LabVIEW

cancel
Showing results for 
Search instead for 
Did you mean: 

Not sure I am understanding FPGA FIFO resource allocation

Solved!
Go to solution

Hello all,

 

I am having an issue with FPGA FIFOs.  I am performing a Target-to-Host DMA transfer and I have two different configurations that use the same FIFO but have dramatically different resource allocation.  In the first case shown below, the FIFO resides in a loop that will be called 1k times every time the while loop executes.  In this case, when mapping the slice LUTs used are about 15%

 

less resources.png

 

In the second case shown below, the FIFO is called once each time the while loop executes.  In this case, the estimated resource utilization with respect to slice LUTs is 107%. I guess I don't know why this behavior should be expected.  Can anyone explain this to me?  Thanks, Matt

 

more resources.png

0 Kudos
Message 1 of 11
(3,683 Views)

What's going on in the "A -> |A|" VI? In the first case, the compiler can see that the output is never used, and doesn't generate any code for that function. In the second case, it does need to generate code for that function because the output is wired to the FIFO. My guess is that it has nothing to do with the FIFO.

0 Kudos
Message 2 of 11
(3,662 Views)

Ah....there you go.  I keep being caught by the compiler.  I will have to check this when I get a chance.  I understand why the compiler would remove a case that might never execute, but why would it remove code that is in the loop?  The FPGA compiler is outsmarting me!

 

That being said, what is happening is the calculation of a determinant of a 3x3 matrix.  This would also explain why this jumps to something > 150% when the output of the bottom loop is wired to a FIFO. 

 

It does seem odd to me that these might consume so many resources given that it is all just simple integer math.  I guess I will have to turn my energy to streamlining these VIs.

0 Kudos
Message 3 of 11
(3,651 Views)

Often the best thing you can do to reduce FPGA utilization is move as much code as possible into single-cycle timed loops. Even if those loops only run for a single iteration within the larger loop, it will probably still help.

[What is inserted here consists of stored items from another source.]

/-- The acknowledgement of a reliable class (R62): it takes no SEQ. -/
def ackPacket (s : State) (p : Packet) (seq : Nat) : State :=
  emitPacket s { mkPacket s p.cls p.src 0 (.ack p.cls seq) with seq := seq }

/-- A number is at or before another, modulo 2^16. -/
def seqLe (a b : Nat) : Bool := decide ((b + 2 ^ 16 - a) % 2 ^ 16 < 2 ^ 15)

/-- An acknowledgement at the sender: packets of the flow up to the number are kept no longer (R62). DEDUCED (log 14). -/
def takeAck (s : State) (node cls seq : Nat) : State :=
  { s with sent := s.sent.filter (fun p => !(p.pkt.dst == node && p.pkt.cls == cls && seqLe p.pkt.seq seq)) }

/-- Data pushed outside a pitch is written at its destination and counted (R63, R103): a unit in error that it covers in part stops it
(R29). The last packet of a transfer has no cells and says how many bytes there are. -/
def pushLand (s : State) (node core tag : Nat) (launch : Option Nat) (total first : Nat) (cells : List (Nat × Byte)) : State :=
  let x := getXfer s node core tag launch
  let keys := cells.map (fun c => dramKey c.1)
  match lfind (fun k => poisoned s k && !wholeUnit keys k) keys with
  | some (i, k) => noteXfer (noteDouble s k) x cells.length total 0 (faultEcc 1) (first + i)
  | none =>
    noteXfer (putCells (noteRead s (keys.filter (fun k => !wholeUnit keys k))) (keys.zip (cells.map (·.2)))) x cells.length total cells.length 0 0

/-- A packet delivered to its unit, where its event takes it up. -/
def landPacket (s : State) (p : Packet) : State :=
  match p.body with
  | .ack cls seq => takeAck s p.src cls seq
  | .pushMem core tag launch total first cells => pushLand s p.src core tag launch total first cells
  | .other => s
  | _ => { s with arrived := s.arrived ++ [p] }

/-- An acknowledgement, which is in no flow. -/
def isAck (p : Packet) : Bool := match p.body with | .ack _ _ => true | _ => false

/-- A packet for this module (R62): of a reliable class it is delivered when its SEQ is the next; a duplicate is discarded, and one
ahead of a missing packet is left to be sent again. DEDUCED (log 14). -/
def receivePacket (s : State) (p : Packet) : State :=
  if reliable p.cls = false ∨ isAck p = true then landPacket s p
  else
    let f := flowOf s p.src p.cls
    if p.seq = f.rx then
      landPacket (ackPacket (setFlow s { f with rx := (f.rx + 1) % 2 ^ 16 }) p p.seq) p
    else if seqLe p.seq f.rx then ackPacket s p p.seq
    else s

/-- A spike keeps the port it came by (R368). -/
def notePort (p : Packet) (i : Nat) : Packet :=
  match p.body with
  | .spike g key step hops job _ => { p with body := .spike g key step hops job (some i) }
  | _ => p

/-- PACKET_ARRIVAL (R55, R58-R60): a packet that reaches the module by a port that is up: discarded, delivered, or sent on. -/
def packetArrival (s : State) (i : Nat) (p : Packet) : State :=
  if (getPort s i).up = false then s
  else if headerOk p = false then countUp s 0x042000 1
  else if p.dst = myNode s then receivePacket s (notePort p i)
  else emitPacket s p (some i)

/-- PACKET_ARRIVAL (R55). -/
def execPacketArrival (a : Arrival) (s : State) : Host.Outcome State Fault Refusal := .next (packetArrival s a.port a.pkt)

/-! ## Resending and loss (R62, R83, R84) -/

/-- RESEND_TIMEOUT (R62): the `n`-th packet of a reliable class not acknowledged for 5 µs leaves again by the current route.
DEDUCED (log 14). -/
def resendTimeout (s : State) (n : Nat) : State :=
  match lfindN (fun p : Sent => reliable p.pkt.cls && decide (p.last + 5000 ≤ nowNs s)) s.sent n with
  | some (i, p) =>
    emitPacket { s with sent := lset s.sent i { p with last := nowNs s, port := packetPort s (myNode s) p.pkt none } } p.pkt
  | none => s

/-- RESEND_TIMEOUT (R62). -/
def execResendTimeout (n : Nat) (s : State) : Host.Outcome State Fault Refusal := .next (resendTimeout s n)

/-- The unhandled-link-loss fault of a class in a launch (R83, R428): CORE and CTX name the context that caused the loss, where one did.
DEDUCED (log 65). -/
def linkFault (s : State) (launch who : Option Nat) (cls : Nat) : State :=
  match launch with
  | some l =>
    if kmem s.launches l then
      (match who with
       | some x => faultLaunch s l { core := coreId (coreOf x), ctx := idxOf x, cause := faultLink cls, fva := 0, time := nowNs s }
       | none => raiseFaultL s l (faultLink cls))
    else s
  | none => s

/-- The context for which a remote access was made. -/
def askerCtx (s : State) (w : Asker) : Option Nat :=
  match w with
  | .ctx x _ => some x
  | .cmd k e uid => (findCmd s k e uid).map (·.ctx)
  | .record _ => none

/-- A remote access that is lost faults in the launch that made it (R65, R83). -/
def farLost (s : State) (tag cls : Nat) : State :=
  match s.fars.find? (fun f => f.tag == tag) with
  | none => s
  | some f =>
    let s1 := linkFault (dropFar s tag) f.launch (askerCtx s f.who) cls
    match f.who with
    | .ctx x start =>
      let c := getCtx s1 x
      if c.start = start then setCtx s1 x { c with acks := c.acks.filter (fun t => t != tag) } else s1
    | .cmd _ _ _ => s1
    | .record _ => countUp s1 0x042038 1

You may want to see the Resource Utilization Statistics for FPGA VIs.

0 Kudos
Message 4 of 11
(3,643 Views)

At some point, I will post these VIs for comment.  They are pretty primitive, but at the time I wasn't really trying to save space because, to be honest, the VIs are just elementary integer math (determining the cofactor and determinant of a 3x3 matrix).  Maybe swapping the array constants with a register would be better?

0 Kudos
Message 5 of 11
(3,627 Views)
Solution
Accepted by topic author cirrusio

Again, take a look at the resource utilization statistics link. You're doing most or all of the math in 64 bits, and the resource utilization grows with increasing bit widths. In particular, logical shift, which you use a lot, is an especially expensive operation, and for a 64-bit value it requires more than twice as many lookup tables as the same operation on a 32-bit value. I suspect the implementation really is a huge lookup table - for each possible input there's a corresponding output. This allows it to be very fast at the cost of FPGA fabric. Other mathematical operations (add, subtract, multiply) are more space-efficient.

 

The entire block of logic in the lower-left corner of your VI is an easy candidate to wrap in a single-cycle timed loop, which may save you some space, although it will save mostly flip-flops and not look-up tables.

Message 6 of 11
(3,617 Views)

OK - that link is awesome!  This is exactly what I was looking for!  So....what I am doing in the bottom left hand corner is a divide by 3.  Now, the question is whether I could improve performance via fixed point math.  I suspect that I would pay a big penalty but it is not clear to me.  Unfortunately, I think that I would not benefit from putting the code into a SCTL given that I am getting killed on LUTs and not Flip Flops.  But, there is a possibility I can knock down the precision on the divide operation with all of the shifts, but I need the precision for the cofactoring and determinant as th numbers that are coming out of the top loop with the memory block are quite large (adding a lot of squares).  But definitely something to look into.

0 Kudos
Message 7 of 11
(3,611 Views)

Unfortunately I haven't seen an updated version of the FPGA Resource Utilization guides that includes functions that were introduced in more recent versions, but it's possible the fixed-point math won't be as problematic as you think. Depending on the algorithm, it may take more cycles but less logic. Your current algorithm can probably execute in a single clock cycle, but you don't need that level of performance. Your loop has a wait of 1000 something units (can't tell from the image). Have you considered moving some of the computation to the host computer, which may be able to do it fast enough?

0 Kudos
Message 8 of 11
(3,587 Views)

Well....I have code that offloads everything to the host, but we have moved down to a smaller board (sbRIO) and I am having issues running the code on board.  If necessary, I will move it up, but this is an attempt to get the FPGA to do some of the heavy lifting so we don't have to have everything on the host. 

 

I will try the high throughput division to see if we can knock down the usage of LUTs....

0 Kudos
Message 9 of 11
(3,565 Views)

I completely understand this; we've just started using a sbRIO and while it's a great board for our application, we're running into the limits of the on-board processor.

 

You might consider trying the standard divide as well as the high-throughput one; you don't seem to need high throughput here.

 

Out of curiousity, what's the units for the timing? Ticks, usec? I wonder if there's some clever way you could make use of all those clock cycles to do a divide by three in less logic. Repeated subtraction is too many cycles for a 64-bit value (do you really need 64 bits?) but maybe there's an algorithm out there that gets you close, and then you can do repeated subtraction for the remainder. I'm thinking for example that you can do both a divide by 2 and a divide by 4 easily, and divide by three will be somewhere between them. If the wait is in usec, you have a lot of clock cycles available to do a repeated operation, especially inside a single-cycle loop.

0 Kudos
Message 10 of 11
(3,518 Views)